Much as I hate to give credit to the Trump Administration for anything, I will (grudgingly) admit that its prolonged insult to the rule of law and simple competence made it impossible for the majority of Americans to continue ignoring the structural failures that facilitated its numerous offenses. Among those structural failures is the U.S. Senate.

As a report from the Guardian recently explained:

Critics of the US Senate say that for years now, the chamber has not been a field of fair democratic play, paralyzed by its own internal rules and insulated from the popular will by a 230-year-old formula for unequal representation.

Instead, its critics say, the Senate has become a firewall for a shrinking minority of mostly white, conservative voters across the country to block policies they don’t agree with and safeguard the voter suppression tactics that shore up Republican power.

The numbers are staggering.  Democratic senators represent approximately 40 million more voters than Republican senators–a disproportion hardly reflected in the Senate’s 50-50 split, a split that depends upon Kamala Harris to wield a tie-breaking vote.

By 2040, 70% of Americans are expected to live in the 15 largest states, and to be represented by only 30 senators, while 30% of Americans will have 70 senators voting on their behalf, according to analysis by David Birdsell of Baruch College’s School Of Public And International Affairs. The Senate has counted only 11 African American members in its history, out of almost 2,000 total.

The article provides several graphs that show the growth of disproportion, and they are visually stunning.

More than two centuries ago, to incentivize small states to join the union, the framers of the US constitution gave every state two senators, an arrangement that has always left some citizens vastly overrepresented in the body. But not until recent decades did a clear partisan split emerge in which Democrats were far more likely to represent bigger states, while Republicans represented many small states.

The trend has created an immense discrepancy in the influence that voters from less populous, mostly rural – and white, and Republican – states wield in the Senate, compared with voters from states with big cities and more voters of color.

A favorite example of how undemocratic things have gotten is a comparison between the state of California with the state of Wyoming. California has 70 times as many people as   Wyoming – but each state still gets two senators. As the article points out, that gives a small, conservative state the ability to counterbalance a giant, liberal state in any vote on energy policy, taxation, immigration, gun control or criminal justice reform.

America is unlikely to change from two-senators-per-state, but there are other reforms that would make it at least marginally more difficult for a minority to constantly thwart the will of the majority. The current effort to eliminate the filibuster–or at the very least, return it to its former operation–is one. As it is currently used, it allows–even encourages– the Senate minority to block almost anything favored by the majority.

The filibuster has historically been used by both parties in different ways, but it “has always been used to block measures that would lead to racial equity and justice”, said Erika Maye, deputy senior director of criminal justice and democracy campaigns for Color of Change, a racial justice advocacy group.

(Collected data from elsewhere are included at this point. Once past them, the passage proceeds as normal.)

-- ==== Sys2Proof/Syntax.lean ====
section
/-! DEFINITION. The commands of the PZM-4: one constructor of `Instr` per row of spec/opcode_table.json, with the
operands the happening carries. Line commands carry the line, the tag and the fields as typed (R29, R33). -/

namespace Sys2Proof

/-- The two lines that carry the command language (R27). -/
inductive Line where
  | host | service
  deriving DecidableEq, Repr

/-- Who sends a line command: the line, and the tag where the line is tagged and so strict (R33). -/
structure Req where
  line : Line
  tag : Option Nat
  deriving DecidableEq, Repr

/-- Run n of the module is `n - 1` here (R14). -/
abbrev Run := Fin 4

/-- Gather channel G0 ... G7 (R202). -/
abbrev Channel := Fin 8

/-- What a receiver sees: a byte, a character with a framing error (R354), or a read-back collision while the module
drives an RS-485 line (R352). -/
inductive RxChar where
  | byte (b : Byte) | framing | collision
  deriving DecidableEq, Repr

/-- A line ends with CR or LF; CR followed directly by LF counts once (R28). -/
inductive LineEnd where
  | cr | lf
  deriving DecidableEq, Repr

/-- Form of the host line, selected by HMODE (R350). -/
inductive HostForm where
  | rs485 | rs232
  deriving DecidableEq, Repr

/-- The sampled 24 V inputs of Table 17.11: DI1 ... DI4 (R299) and SAFE_KEY (R358). -/
inductive DigitalPin where
  | di (x : Fin 4) | safeKey
  deriving DecidableEq, Repr

/-- Trip relays A and B (R305). -/
inductive Relay where
  | a | b
  deriving DecidableEq, Repr

/-- One conversion of a slow cell (R82, R89): the signed result in 0.001 Ω or 0.0001 mV/V as the converter measures
it, its excitation polarity, and what the lead tests of Table 4.3 see in it. -/
structure RawConv where
  value : Int
  positive : Bool
  /-- Compliance limit, sense bias or excitation sense shows an open lead. -/
  openLead : Bool
  deriving DecidableEq, Repr

/-- The conversions of one run in one millisecond; in a lead phase the thermometer's cell converts the lead (R91). -/
structure Conv where
  temp : RawConv
  press : RawConv
  deriving DecidableEq, Repr

/-- One 48 kS/s frame: the samples of C1 ... C10, as the converter delivers them ahead of the headroom limit (R81, R83),
and the output of the body motion sensor, AX ... GZ (R103). -/
structure Frame where
  cells : Vector Int 10
  axes : Vector Int 6
  deriving DecidableEq, Repr

/-- What a burst brings in: the slow conversions of each run and the fast frames. -/
structure Burst where
  conv : Vector (List Conv) 4
  frames : List Frame
  deriving DecidableEq, Repr

/-- A pilot result of one element: magnitude in 0.01 % of the factory nominal coupling, phase in 0.1° (R139). -/
structure PilotValue where
  gain : Nat
  phase : Int
  deriving DecidableEq, Repr

/-- What a CADENCE instance finds (R170): an interval in µs between pulse starts (valid or discarded), or no pulse
within 2 × pmax. -/
inductive CadenceInput where
  | interval (micros : Nat) (valid : Bool) | noPulse
  deriving DecidableEq, Repr

/-- A figure that the engine has found and State holds: the row names it and brings no value of its own (log 83). -/
inductive Found where
  | found
  deriving DecidableEq, Repr

/-- A level of a digital input and the time in ms for which it has stood (R299). -/
structure DiLevel where
  high : Bool
  stood : Nat
  deriving DecidableEq, Repr

/-- A rise of the lift signal: the lowest level since the row before and the level it rises to, mV (R59). -/
structure Rise where
  low : Nat
  millivolts : Nat
  deriving DecidableEq, Repr

/-- The current of a loop read back, and the awake time in ms for which it has stood on its side of the limit (R290). -/
structure Readback where
  microAmp : Nat
  stood : Nat
  deriving DecidableEq, Repr

/-- A failure found by a self-test item (R330): item code, fault code and subject. -/
structure Failure where
  item : Nat
  fault : Nat
  subject : Nat
  deriving DecidableEq, Repr

/-- A self-test run: what it found, how long it took, and whether the evaluator self-check passed (R326, R331). -/
structure TestRun where
  failures : List Failure
  millis : Nat
  evaluatorOk : Bool
  deriving DecidableEq, Repr

/-- Why the queue resets (R199). -/
inductive QueueFault where
  | pointer | header
  deriving DecidableEq, Repr

/-- What a memory's check finds by itself in a word read: a bus error (R204 kinds 1 and 4), or a single-bit error that
it corrects (R191). -/
inductive TransferError where
  | uncorrectable | timeout | corrected
  /-- The memory written gives no response within 10 µs (R204). -/
  | writeTimeout
  /-- A parity error on the word as written into a landing (R195). -/
  | landing
  deriving DecidableEq, Repr

/-- Tag, ack field and receive stamp (ms since 2020) of a frame (R245 ... R247). -/
structure FrameHead where
  tag : Nat
  ack : Nat
  stamp : Nat
  deriving DecidableEq, Repr

/-- Fields of hello (Table 12.2); the want time in ms since 2020. -/
structure HelloFields where
  version : Nat
  serial : Nat
  up : Bool
  minutes : Nat
  want : Nat
  key : List Byte
  nonce : List Byte
  deriving DecidableEq, Repr

/-- Reasons of refuse, in the order of R252. -/
inductive RefuseReason where
  | version | key | length
  deriving DecidableEq, Repr

/-- Check field of a nak (Table 12.2). -/
inductive NakCheck where
  | hex (c : BitVec 16) | gap | none
  deriving DecidableEq, Repr

/-- Reasons of decline (Table 12.2). -/
inductive DeclineReason where
  | sig | count | total
  deriving DecidableEq, Repr

/-- End of a vibration fit: the sums over the awake time, or a failure with its cause (R113). -/
inductive VibfitOutcome where
  | done (lv vv ll : Int) | fail
  deriving DecidableEq, Repr
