/-- The tally conversation (chapter 12). -/
structure Pair where
  /-- `pair.state`. [enum; 12 R270; idle] -/
  st : PairState
  /-- Fingerprint named by PAIR. [text or none; 13 R284; none] -/
  fingerprint : Option String
  /-- PAIR has named a key not yet in the table. [1 bit; 13 R285; false] -/
  fresh : Bool
  /-- `pair.partner.serial`. [64 bits; 12 R270; 0] -/
  serial : Nat
  /-- `pair.role.session`: upstream, downstream or none. [enum; 12 R253; none] -/
  up : Option Bool
  /-- Nonces drawn (model's own counter of free values). [Nat; 12 R249; 0: DESIGN CHOICE log 7] -/
  drawn : Nat
  /-- Own nonce of the opening. [8 bytes; 12 R249; empty] -/
  nonce : List Byte
  /-- Partner's nonce of the opening. [8 bytes; 12 R249; empty] -/
  peerNonce : List Byte
  /-- Key the partner presented. [32 bytes; 12 R251; empty] -/
  peerKey : List Byte
  /-- Opening step reached. [0 ... 4; 12 R251; 0] -/
  step : Nat
  /-- Partner's want time, seconds. [32 bits; 12 R250; 0] -/
  want : Nat
  /-- Next sequence to send. [1 ... 65535; 12 R246; 1] -/
  nextSeq : Nat
  /-- Next sequence expected. [1 ... 65535; 12 R255; 1] -/
  expect : Nat
  /-- A frame has been accepted in the session. [1 bit; 12 R246; false] -/
  accepted : Bool
  /-- Frames accepted since the last ack field sent. [Nat; 12 R254; 0] -/
  unacked : Nat
  /-- Outstanding frames, oldest first. [at most 8; 12 R254; empty] -/
  out : List OutFrame
  /-- Frames waiting for the window. [list; 12 R261; empty] -/
  offers : List Offer
  /-- srtt, rttvar in µs. [record or unset; 12 R258; none] -/
  rtt : Option (Nat × Nat)
  /-- `pair.rto` in µs, none before the first opening. [Nat or unformed; 12 R258; none] -/
  rto : Option Nat
  /-- Monotonic ms of the last valid frame received. [ms; 12 R259; 0] -/
  rxAt : Nat
  /-- Monotonic ms of the last frame sent. [ms; 12 R259; 0] -/
  txAt : Nat
  /-- No hello before this monotonic ms. [ms; 12 R252; 0] -/
  pause : Nat
  /-- The line is half-duplex and this end holds the turn. [1 bit; 12 R260; false] -/
  turn : Bool
  /-- Monotonic ms from which the holder of the turn may transmit. [ms; 12 R260; 0] -/
  turnFrom : Nat
  /-- Monotonic ms at which the oldest frame not yet acknowledged to the partner was accepted. [ms; 12 R254; 0] -/
  acceptAt : Nat
  /-- Naks sent within `pair.rto`, newest first: sequence and monotonic ms. [list; 12 R256; empty] -/
  naks : List (Nat × Nat)
  /-- Transmit stamp of the latest tq. [ms or none; 12 R266; none] -/
  tq : Option Nat
  /-- Last 8 pairs: 2 × θ and δ in ms, newest first. [at most 8; 12 R266; empty] -/
  thetas : List (Int × Int)
  /-- `pair.clock.offset`, ms. [signed; 12 R266; 0] -/
  offset : Int
  /-- `pair.clock.delay`, ms. [signed; 12 R266; 0] -/
  delay : Int
  /-- The clock note was given in this session. [1 bit; 12 R267; false] -/
  clockNoted : Bool
  /-- `pair.count.checkdmg`. [32 bits; 12 R257; 0] -/
  checkDmg : Word
  /-- `pair.count.datadmg`. [32 bits; 12 R257; 0] -/
  dataDmg : Word
  /-- `pair.count.gap`. [32 bits; 12 R257; 0] -/
  gaps : Word
  /-- `pair.count.retrans`. [32 bits; 12 R270; 0] -/
  retrans : Word
  /-- `pair.count.resync`. [32 bits; 12 R259; 0] -/
  resync : Word
  /-- `pair.count.proto`. [32 bits; 12 R248; 0] -/
  proto : Word
  /-- Accepted partner records per day start: count and sums per run. [list; 12 R263; empty] -/
  days : List (Nat × Nat × List (Int × Int))
  /-- Run and start of the partner records counted in `days`, newest first. [at most 153600; 12 R263; empty] -/
  taken : List (Nat × Nat)
  /-- Days with an equivocation not yet co-signed. [list; 13 R281; empty] -/
  foul : List Nat
  /-- Close frame waiting for its csig. [80 bytes or none; 12 R263; none] -/
  closeRec : Option (List Byte)
  /-- Closes that wait for missing records. [list; 12 R263; empty] -/
  waiting : List PartnerClose
  /-- Partner's last co-signed close. [record or none; 12 R263, 13 R285; none] -/
  lastClose : Option PartnerClose
  /-- Damage reports whose acknowledgement is open: sequence, chain, index. [list; 12 R265; empty] -/
  damage : List (Nat × Nat × Nat)
  /-- Frames sent, oldest first. [list; 12 R245; empty] -/
  sent : List String
  deriving DecidableEq, Repr

/-- An entry of the partner table (R280). -/
structure Entry where
  run : Nat
  start : Nat
  tag : List Byte
  m : Int
  e : Int
  blocks : Nat
  flags : BitVec 8
  /-- U, K and X blocks. -/
  subs : Nat
  decided : Bool
  /-- Two differing records of this run and start have been accepted (R273). -/
  twice : Bool
  deriving DecidableEq, Repr

/-- Settlement of a run (R277). -/
structure SettleRun where
  /-- `settle.total.mass`. [64 bits signed; 13 R277; 0] -/
  totalM : Int
  /-- `settle.total.energy`. [64 bits signed; 13 R277; 0] -/
  totalE : Int
  /-- `settle.loss.mass`. [64 bits signed; 13 R277; 0] -/
  lossM : Int
  /-- `settle.loss.energy`. [64 bits signed; 13 R277; 0] -/
  lossE : Int
  /-- The four totals as stored in ferroelectric memory. [4 × 64 bits signed; 13 R277; 0] -/
  kept : Int × Int × Int × Int
  /-- `settle.last`: start, outcome byte, settled mass and energy. [record or unformed; 13 R287; none] -/
  last : Option (Nat × Nat × Option Int × Option Int)
  /-- Contributions of decided intervals, newest first: start, mass, energy, loss mass, loss energy. [list; 13 R278; empty] -/
  parts : List (Nat × Int × Int × Int × Int)
  deriving DecidableEq, Repr

/-- Reconciliation and settlement (chapter 13). -/
structure Settle where
  /-- Partner table. [at most 8192; 13 R280; empty] -/
  table : List Entry
  /-- Runs 1 ... 4. [4 × record; 13 R277] -/
  runs : Vector SettleRun 4
  /-- `settle.count.mismatch`. [32 bits; 13 R271; 0] -/
  mismatch : Word
  /-- `settle.count.late`. [32 bits; 13 R280; 0] -/
  late : Word
  /-- `settle.count.equivocal`. [32 bits; 13 R281; 0] -/
  equivocal : Word
  /-- `settle.count.disputed`. [32 bits; 13 R277; 0] -/
  disputed : Word
  deriving DecidableEq, Repr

“It’s been used to stop anti-lynching bills, to uphold the racist poll tax, to delay civil rights legislation – and more recently healthcare, immigration and gun violence reform,” Maye said.

The bottom line is that the disproportionate power exercised by rural states translates to disproportionate power for white voters. In a 2018 column, David Leonhardt calculated  that there are 0.35 senators for every million White people, versus 0.26 senators for every million African Americans and 0.19 for Hispanic Americans–a calculation that prompted Times opinion editors to brand the Senate “affirmative action for white people.”

There’s a reason the federal legislature fails to pass even measures that are popular with all voters–Republicans and Democrats alike. The absence of “one person, one vote,” and America’s current failure to deliver even remotely democratic self-government, leaves policy firmly in the hands of the plutocrats and their GOP supplicants.